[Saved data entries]
/-- 20 R55: a run copied to the start of a store: its bytes there, the others unchanged. -/
theorem Memory.read_writeMany_readMany {m d : Memory} {n : Nat} {bs : List Byte}
    (h : Memory.readMany m 0 n = some bs) :
    (∀ j < n, Memory.read (Memory.writeMany d 0 bs) j = Memory.read m j ∧ Memory.read m j ≠ none) ∧
      ∀ j, n ≤ j → Memory.read (Memory.writeMany d 0 bs) j = Memory.read d j := by
  obtain ⟨rfl, hread⟩ := (Memory.readMany_eq_some_iff ..).mp h
  refine ⟨fun j hj => ?_, fun j hj => ?_⟩
  · have hbyte : Memory.read m j = bs[j]? := by simpa using hread j hj
    rw [Memory.read_writeMany, if_pos (by omega), hbyte]
    simp [hj]
  · rw [Memory.read_writeMany, if_neg (by omega)]

/-- Settles O48: under the invariant RECYCLE_FETCH succeeds, and the line it takes has a length and all its bytes. -/
theorem readCommand : Obligations.ReadCommand := by
  intro s cap hs
  refine ⟨fun t ht => ?_, fun hf htx => ⟨fun hp => ?_, fun hp => ⟨fun hq => ?_, fun h rest hq => ?_⟩⟩⟩
  · obtain ⟨hf, htx, -⟩ := execRead_next (cap := cap) ht
    exact ⟨hf, htx⟩
  · rw [exec_read_of_idle cap hf htx, whenRunning_of_not_running hp]
    rfl
  · rw [exec_read_of_idle cap hf htx, whenRunning_of_running hp, readLine_of_none (hs.recycleFetch_of_nil hq),
      rspReadNone_eq]
    rfl
  · have hm : h ∈ s.readyQ := hq ▸ List.mem_cons_self ..
    obtain ⟨len, bs, hlen, -, -, hcells, -⟩ := State.lineOk_iff.mp (hs.ready h hm)
    have hcopied : Memory.readMany (s.bufAt h).data 0 (min len cap.toNat) = some (bs.take (min len cap.toNat)) :=
      Memory.readMany_take hcells (Nat.min_le_left ..)
    have hbuf := hs.bufAt_recycled hm
    have hread := readLine_of_some (hs.recycleFetch_of_cons hq) ((congrArg LineBuffer.len hbuf).trans hlen)
      ((congrArg (fun x : LineBuffer => Memory.readMany x.data 0 (min len cap.toNat)) hbuf).trans hcopied)
    obtain ⟨hfirst, hothers⟩ := Memory.read_writeMany_readMany (d := s.dst) hcopied
    refine ⟨len, _, hlen, ?_, hfirst, hothers⟩
    rw [exec_read_of_idle cap hf htx, whenRunning_of_running hp, hread, rspRead_eq]
    rfl

end Sys2Proof.Machine

namespace Sys2Proof.Machine

open Sys2Proof

/-! ### Words and the instructions they stand for (30 R71 to R74, R80, R84, R85) -/

section
variable {op : BitVec 4} {arg : BitVec 28} {src : List Byte} {aop : BitVec 3} {h : BitVec 13}

/-- 30 R72: every command word has its two fields. -/
theorem exists_cmdWord (w : BitVec 32) : ∃ op arg, w = cmdWord op arg :=
  ⟨w.extractLsb' 28 4, w.extractLsb' 0 28, (append_extract (m := 4) (n := 28) w).symm⟩

/-- 30 R84: every request word has its two fields. -/
theorem exists_arbWord (w : BitVec 16) : ∃ aop h, w = arbWord aop h :=
  ⟨w.extractLsb' 13 3, w.extractLsb' 0 13, (append_extract (m := 3) (n := 13) w).symm⟩

/-- 30 R89, 44 R189: a reserved command word decodes to itself as an illegal one. -/
theorem decode_cmdInput_of_reserved (hr : reservedCmd op arg = true) :
    decode (cmdInput op arg src) = .illegalCmd op arg := by
  rw [decode_cmdInput]
  split <;> simp_all [reservedCmd]

/-- 30 R89, 40 R106: a reserved request word decodes to itself as a reserved one. -/
theorem decode_arbWord_of_reserved (hr : reservedArb aop h = true) :
    decode (.arb (arbWord aop h)) = .arbReserved aop h := by
  rw [decode_arbWord]
  split <;> simp_all [reservedArb]

/-- 30 R77, R90: a WRITE word with its bytes behind it. -/
theorem decode_cmdInput_write (hl : src.length = arg.toNat) : decode (cmdInput 2 arg src) = .write arg src := by
  rw [decode_cmdInput, List.take_of_length_le hl.le]
  rfl

/-- 30 R73, R89: the command words that are not reserved. -/
theorem reservedCmd_eq_false_iff :
    reservedCmd op arg = false ↔ (op = 1 ∧ arg = 0) ∨ op = 2 ∨ (op = 3 ∧ arg = 0) ∨ op = 4 ∨ op = 5 := by
  simp only [reservedCmd, ← BitVec.toNat_inj (x := op)]
  split <;> simp_all

/-- 30 R85, R89: the request words that are not reserved. -/
theorem reservedArb_eq_false_iff :
    reservedArb aop h = false ↔
      (aop = 0 ∧ h = 0) ∨ aop = 1 ∨ aop = 2 ∨ (aop = 3 ∧ h = 0) ∨ (aop = 4 ∧ h = 0) := by
  simp only [reservedArb, ← BitVec.toNat_inj (x := aop)]
  split <;> simp_all

/-- 30 R72: a command word is written again from what it decodes to, whatever bytes are behind it. -/
theorem encode_decode_cmdInput (op : BitVec 4) (arg : BitVec 28) (src : List Byte) :
    ∃ bs, encode (decode (cmdInput op arg src)) = cmdInput op arg bs := by
  cases hr : reservedCmd op arg with
  | true => exact ⟨[], by rw [decode_cmdInput_of_reserved hr]; rfl⟩
  | false =>
    rw [decode_cmdInput]
    obtain ⟨rfl, rfl⟩ | rfl | ⟨rfl, rfl⟩ | rfl | rfl := reservedCmd_eq_false_iff.mp hr
    all_goals exact ⟨_, rfl⟩

/-- 30 R84: a request word is written again from what it decodes to. -/
theorem encode_decode_arbWord (aop : BitVec 3) (h : BitVec 13) :
    encode (decode (.arb (arbWord aop h))) = .arb (arbWord aop h) := by
  cases hr : reservedArb aop h with
  | true => rw [decode_arbWord_of_reserved hr]; rfl
  | false =>
    rw [decode_arbWord]
    obtain ⟨rfl, rfl⟩ | rfl | rfl | ⟨rfl, rfl⟩ | ⟨rfl, rfl⟩ := reservedArb_eq_false_iff.mp hr
    all_goals rfl

/-- 30 R80: a frame record is written again from what it decodes to. -/
theorem encode_decode_rx (fh : BitVec 32) (dlc : BitVec 4) (data : BitVec 64) :
    encode (decode (.port { sel := 1, fh := fh, dlc := dlc, data := data })) =
      .port { sel := 1, fh := fh, dlc := dlc, data := data } :=
  congrArg (fun w => Input.port { sel := 1, fh := w, dlc := dlc, data := data }) (frameHeader_decodeFrame fh)

end

/-- Settles O2: the operands of an instruction are the fields of its words, and a reserved word is no other
instruction's. -/
theorem decodeOfEncodeIsTheInstruction : Obligations.DecodeOfEncodeIsTheInstruction := by
  intro i hi
  cases i with
  | init => rfl
  | write count src => exact decode_cmdInput_write (of_decide_eq_true hi)
  | getLine => rfl
  | read cap => exact decode_cmdInput 4 cap []
  | lineByte i => exact decode_cmdInput 5 i []
  | illegalCmd op arg => exact decode_cmdInput_of_reserved hi
  | rxFrame f => exact congrArg Instr.rxFrame (decodeFrame_frameHeader ..)
  | txAccept => rfl
  | reset => rfl
  | acquire => rfl
  | publish h => exact decode_arbWord 1 h
  | release h => exact decode_arbWord 2 h
  | takeReady => rfl
  | recycleFetch => rfl
  | arbReserved aop h => exact decode_arbWord_of_reserved hi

◆ What you have to do
Transcribe only, please, the lines from the first line of the records through the line with "have hread := readLine_of_some". Both of those lines are included.

◆ Answer to this task
/-- 20 R55: a run copied to the start of a store: its bytes there, the others unchanged. -/
theorem Memory.read_writeMany_readMany {m d : Memory} {n : Nat} {bs : List Byte}
    (h : Memory.readMany m 0 n = some bs) :
    (∀ j < n, Memory.read (Memory.writeMany d 0 bs) j = Memory.read m j ∧ Memory.read m j ≠ none) ∧
      ∀ j, n ≤ j → Memory.read (Memory.writeMany d 0 bs) j = Memory.read d j := by
  obtain ⟨rfl, hread⟩ := (Memory.readMany_eq_some_iff ..).mp h
  refine ⟨fun j hj => ?_, fun j hj => ?_⟩
  · have hbyte : Memory.read m j = bs[j]? := by simpa using hread j hj
    rw [Memory.read_writeMany, if_pos (by omega), hbyte]
    simp [hj]
  · rw [Memory.read_writeMany, if_neg (by omega)]

/-- Settles O48: under the invariant RECYCLE_FETCH succeeds, and the line it takes has a length and all its bytes. -/
theorem readCommand : Obligations.ReadCommand := by
  intro s cap hs
  refine ⟨fun t ht => ?_, fun hf htx => ⟨fun hp => ?_, fun hp => ⟨fun hq => ?_, fun h rest hq => ?_⟩⟩⟩
  · obtain ⟨hf, htx, -⟩ := execRead_next (cap := cap) ht
    exact ⟨hf, htx⟩
  · rw [exec_read_of_idle cap hf htx, whenRunning_of_not_running hp]
    rfl
  · rw [exec_read_of_idle cap hf htx, whenRunning_of_running hp, readLine_of_none (hs.recycleFetch_of_nil hq),
      rspReadNone_eq]
    rfl
  · have hm : h ∈ s.readyQ := hq ▸ List.mem_cons_self ..
    obtain ⟨len, bs, hlen, -, -, hcells, -⟩ := State.lineOk_iff.mp (hs.ready h hm)
    have hcopied : Memory.readMany (s.bufAt h).data 0 (min len cap.toNat) = some (bs.take (min len cap.toNat)) :=
      Memory.readMany_take hcells (Nat.min_le_left ..)
    have hbuf := hs.bufAt_recycled hm
    have hread := readLine_of_some (hs.recycleFetch_of_cons hq) ((congrArg LineBuffer.len hbuf).trans hlen)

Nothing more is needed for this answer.